### Your task
Scan the entries below and state how many lines contain "execRunStart". No other output.

Data shown below:

theorem execClosingMargin_keeps (s : State) : ∃ u, execClosingMargin s = .next u ∧ Keeps s u := by
  unfold execClosingMargin
  refine ⟨_, rfl, ?_⟩
  have hk : Keeps s s := Keeps.refl s
  extract_lets y1 y2
  have hy1 : Keeps s y2 := by
    subst y2
    apply State.marginWork_keeps
    apply State.at__keeps
    exact hk
  clear_value y2
  refine Keeps.ite ?_ ?_
  · exact hk
  · refine Keeps.ite ?_ ?_
    · apply State.doRelease_keeps
      exact hy1
    · exact hy1

theorem State.startHead_keeps {s0 s : State} {n x fuel : Nat} (h : Keeps s0 s) : Keeps s0 (s.startHead n x fuel) := by
  induction fuel generalizing s with
  | zero => exact h
  | succ k ih =>
    unfold State.startHead
    split
    · exact h
    · refine Keeps.ite h ?_
      dsimp only
      exact Keeps.ite (ih (State.refuseRun_keeps (State.setHead_keeps h))) (State.setHead_keeps h)

theorem State.checkBanks_keeps {s0 s : State} (hk : Keeps s0 s) : Keeps s0 (s.checkBanks) := by
  unfold State.checkBanks
  extract_lets y1 y2
  have hy1 : Keeps s0 y2 := by
    subst y2
    refine Keeps.upd ?_ rfl rfl rfl rfl rfl
    exact hk
  clear_value y2
  split
  · extract_lets y3
    have hy2 : Keeps s0 y3 := by
      subst y3
      refine Keeps.ite ?_ ?_
      · apply State.markFailed_keeps
        exact hy1
      · exact hy1
    clear_value y3
    refine Keeps.ite ?_ ?_
    · apply State.refuseRun_keeps
      apply State.setHead_keeps
      exact hy2
    · exact hk
  · exact hk

theorem State.leaveHold_keeps {s0 s : State} (hk : Keeps s0 s) : Keeps s0 (s.leaveHold) := by
  unfold State.leaveHold
  extract_lets y1 y2
  refine Keeps.ite ?_ ?_
  · refine Keeps.upd ?_ rfl rfl rfl rfl rfl
    exact hk
  · exact hk

theorem State.boundary_keeps {s0 s : State} {x : Nat} (hk : Keeps s0 s) : Keeps s0 (s.boundary x) := by
  unfold State.boundary
  extract_lets y1 y2
  have hy1 : Keeps s0 y1 := by
    subst y1
    refine Keeps.ite ?_ ?_
    · exact hk
    · apply State.closeShot_keeps
      exact hk
  clear_value y1
  have hy2 : Keeps s0 y2 := by
    subst y2
    apply State.checkBanks_keeps
    apply State.carryMoves_keeps
    apply State.leaveHold_keeps
    exact hy1
  clear_value y2
  refine Keeps.ite ?_ ?_
  · exact hy1
  · refine Keeps.ite ?_ ?_
    · exact hy2
    · apply State.startHead_keeps
      exact hy2

theorem execRunStart_keeps (s : State) : ∃ u, execRunStart s = .next u ∧ Keeps s u := by
  unfold execRunStart
  refine ⟨_, rfl, ?_⟩
  have hk : Keeps s s := Keeps.refl s
  split
  · extract_lets y1
    refine Keeps.ite ?_ ?_
    · exact hk
    · refine Keeps.ite ?_ ?_
      · apply State.boundary_keeps
        apply State.at__keeps
        exact hk
      · exact hk
  · exact hk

End of Data shown.

### Response to the task
2